LIVE PROTOCOL
EET--:--:-- edition--.--.--

Pasta salad recalled in seven states because the tubs may actually hold chicken salad

Pasta salad recalled in seven states because the tubs may actually hold chicken salad

Reser's Fine Foods is recalling about 5,300 pounds of a ready-to-eat product sold as Molly's Kitchen California Style Pasta Salad because the tubs may in fact contain chicken salad, which includes egg and milk that are not listed on the label. Federal food-safety officials said the mislabeling means the undeclared allergens could pose a risk to people with sensitivities. The five-pound tubs, marked with a use-by date of July 16, 2026, were shipped to foodservice distributors in seven states after the company discovered it had packaged chicken salad under the pasta salad label.

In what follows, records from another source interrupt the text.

/-! ### setStack -/

@[simp] theorem setStack_stacks (s : State) (k : Nat) (x : Stack) : (setStack s k x).hbmStacks = store s.hbmStacks k x := rfl
@[simp] theorem setStack_pending (s : State) (k : Nat) (x : Stack) : (setStack s k x).pending = s.pending := rfl
@[simp] theorem setStack_odometer (s : State) (k : Nat) (x : Stack) : (setStack s k x).odometer = s.odometer := rfl
@[simp] theorem setStack_fresh (s : State) (k : Nat) (x : Stack) : (setStack s k x).fresh = s.fresh := rfl
@[simp] theorem setStack_pages (s : State) (k : Nat) (x : Stack) : (setStack s k x).pages = s.pages := rfl
@[simp] theorem setStack_cores (s : State) (k : Nat) (x : Stack) : (setStack s k x).cores = s.cores := rfl
@[simp] theorem setStack_ctxs (s : State) (k : Nat) (x : Stack) : (setStack s k x).ctxs = s.ctxs := rfl
@[simp] theorem setStack_corePart (s : State) (k : Nat) (x : Stack) : (setStack s k x).corePart = s.corePart := rfl
@[simp] theorem setStack_parts (s : State) (k : Nat) (x : Stack) : (setStack s k x).parts = s.parts := rfl
@[simp] theorem setStack_hostLog (s : State) (k : Nat) (x : Stack) : (setStack s k x).hostLog = s.hostLog := rfl
@[simp] theorem setStack_rdata (s : State) (k : Nat) (x : Stack) : (setStack s k x).rdata = s.rdata := rfl
@[simp] theorem setStack_bar4 (s : State) (k : Nat) (x : Stack) : (setStack s k x).bar4 = s.bar4 := rfl
@[simp] theorem setStack_hbm (s : State) (k : Nat) (x : Stack) : (setStack s k x).hbm = s.hbm := rfl
@[simp] theorem setStack_seals (s : State) (k : Nat) (x : Stack) : (setStack s k x).seals = s.seals := rfl
@[simp] theorem setStack_poison (s : State) (k : Nat) (x : Stack) : (setStack s k x).poison = s.poison := rfl
@[simp] theorem setStack_fm (s : State) (k : Nat) (x : Stack) : (setStack s k x).fm = s.fm := rfl
@[simp] theorem setStack_rlcs (s : State) (k : Nat) (x : Stack) : (setStack s k x).rlcs = s.rlcs := rfl
@[simp] theorem setStack_kerbs (s : State) (k : Nat) (x : Stack) : (setStack s k x).kerbs = s.kerbs := rfl
@[simp] theorem setStack_routes (s : State) (k : Nat) (x : Stack) : (setStack s k x).routes = s.routes := rfl
@[simp] theorem setStack_bridges (s : State) (k : Nat) (x : Stack) : (setStack s k x).bridges = s.bridges := rfl
@[simp] theorem setStack_ports (s : State) (k : Nat) (x : Stack) : (setStack s k x).ports = s.ports := rfl
@[simp] theorem setStack_time (s : State) (k : Nat) (x : Stack) : (setStack s k x).time = s.time := rfl
@[simp] theorem setStack_net (s : State) (k : Nat) (x : Stack) : (setStack s k x).net = s.net := rfl
@[simp] theorem setStack_outs (s : State) (k : Nat) (x : Stack) : (setStack s k x).outs = s.outs := rfl
@[simp] theorem setStack_nextReq (s : State) (k : Nat) (x : Stack) : (setStack s k x).nextReq = s.nextReq := rfl
@[simp] theorem setStack_armSeq (s : State) (k : Nat) (x : Stack) : (setStack s k x).armSeq = s.armSeq := rfl
@[simp] theorem setStack_ixs (s : State) (k : Nat) (x : Stack) : (setStack s k x).ixs = s.ixs := rfl
@[simp] theorem setStack_cols (s : State) (k : Nat) (x : Stack) : (setStack s k x).cols = s.cols := rfl
@[simp] theorem setStack_heldQ (s : State) (k : Nat) (x : Stack) : (setStack s k x).heldQ = s.heldQ := rfl
@[simp] theorem setStack_replayLog (s : State) (k : Nat) (x : Stack) : (setStack s k x).replayLog = s.replayLog := rfl
@[simp] theorem setStack_sites (s : State) (k : Nat) (x : Stack) : (setStack s k x).sites = s.sites := rfl
@[simp] theorem setStack_signpost (s : State) (k : Nat) (x : Stack) : (setStack s k x).signpost = s.signpost := rfl
@[simp] theorem setStack_home (s : State) (k : Nat) (x : Stack) : (setStack s k x).home = s.home := rfl
@[simp] theorem setStack_hide (s : State) (k : Nat) (x : Stack) : (setStack s k x).hide = s.hide := rfl
@[simp] theorem setStack_hang (s : State) (k : Nat) (x : Stack) : (setStack s k x).hang = s.hang := rfl
@[simp] theorem setStack_power (s : State) (k : Nat) (x : Stack) : (setStack s k x).power = s.power := rfl
@[simp] theorem setStack_boot (s : State) (k : Nat) (x : Stack) : (setStack s k x).boot = s.boot := rfl
@[simp] theorem setStack_record (s : State) (k : Nat) (x : Stack) : (setStack s k x).record = s.record := rfl
@[simp] theorem setStack_qsc (s : State) (k : Nat) (x : Stack) : (setStack s k x).qsc = s.qsc := rfl
@[simp] theorem setStack_traces (s : State) (k : Nat) (x : Stack) : (setStack s k x).traces = s.traces := rfl
@[simp] theorem setStack_mgmt (s : State) (k : Nat) (x : Stack) : (setStack s k x).mgmt = s.mgmt := rfl
@[simp] theorem setStack_fabric (s : State) (k : Nat) (x : Stack) : (setStack s k x).fabric = s.fabric := rfl
@[simp] theorem setStack_endpoint (s : State) (k : Nat) (x : Stack) : (setStack s k x).endpoint = s.endpoint := rfl
@[simp] theorem setStack_bar4Q (s : State) (k : Nat) (x : Stack) : (setStack s k x).bar4Q = s.bar4Q := rfl
@[simp] theorem setStack_late (s : State) (k : Nat) (x : Stack) : (setStack s k x).late = s.late := rfl
@[simp] theorem getStack_setStack (s : State) (k : Nat) (x : Stack) : getStack (setStack s k x) k = x := look_store_self ..
theorem getStack_setStack_of_ne (s : State) (k : Nat) (x : Stack) {j : Nat} (h : j ≠ k) : getStack (setStack s k x) j = getStack s j :=
  look_store_of_ne _ _ _ h
@[simp] theorem getPage_setStack (s : State) (k : Nat) (x : Stack) (j : Nat) : getPage (setStack s k x) j = getPage s j := rfl
@[simp] theorem getCore_setStack (s : State) (k : Nat) (x : Stack) (j : Nat) : getCore (setStack s k x) j = getCore s j := rfl
@[simp] theorem getCtx_setStack (s : State) (k : Nat) (x : Stack) (j : Nat) : getCtx (setStack s k x) j = getCtx s j := rfl
@[simp] theorem getPart_setStack (s : State) (k : Nat) (x : Stack) (j : Nat) : getPart (setStack s k x) j = getPart s j := rfl
@[simp] theorem getRlc_setStack (s : State) (k : Nat) (x : Stack) (j : Nat) : getRlc (setStack s k x) j = getRlc s j := rfl
@[simp] theorem getKerb_setStack (s : State) (k : Nat) (x : Stack) (j : Nat) : getKerb (setStack s k x) j = getKerb s j := rfl
@[simp] theorem getRoute_setStack (s : State) (k : Nat) (x : Stack) (j : Nat) : getRoute (setStack s k x) j = getRoute s j := rfl
@[simp] theorem getBridge_setStack (s : State) (k : Nat) (x : Stack) (j : Nat) : getBridge (setStack s k x) j = getBridge s j := rfl
@[simp] theorem getPort_setStack (s : State) (k : Nat) (x : Stack) (j : Nat) : getPort (setStack s k x) j = getPort s j := rfl
@[simp] theorem getIx_setStack (s : State) (k : Nat) (x : Stack) (j : Nat) : getIx (setStack s k x) j = getIx s j := rfl
@[simp] theorem getCol_setStack (s : State) (k : Nat) (x : Stack) (j : Nat) : getCol (setStack s k x) j = getCol s j := rfl
@[simp] theorem getSite_setStack (s : State) (k : Nat) (x : Stack) (j : Nat) : getSite (setStack s k x) j = getSite s j := rfl
@[simp] theorem getTrace_setStack (s : State) (k : Nat) (x : Stack) (j : Nat) : getTrace (setStack s k x) j = getTrace s j := rfl
theorem modStack_eq (s : State) (k : Nat) (f : Stack → Stack) : modStack s k f = setStack s k (f (getStack s k)) := rfl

A packaging mix-up has prompted the recall of thousands of pounds of a ready-to-eat salad across several states, after a food company discovered that tubs labeled as pasta salad may in fact be filled with chicken salad. The distinction matters far beyond the menu, because chicken salad contains ingredients that people with common food allergies are warned to avoid and that were never listed on the outside of the containers. Reser's Fine Foods, the company behind the product, moved to pull it from the supply chain once the error came to light. Federal food-safety officials have flagged the recall as a potential health risk for shoppers and diners with allergies.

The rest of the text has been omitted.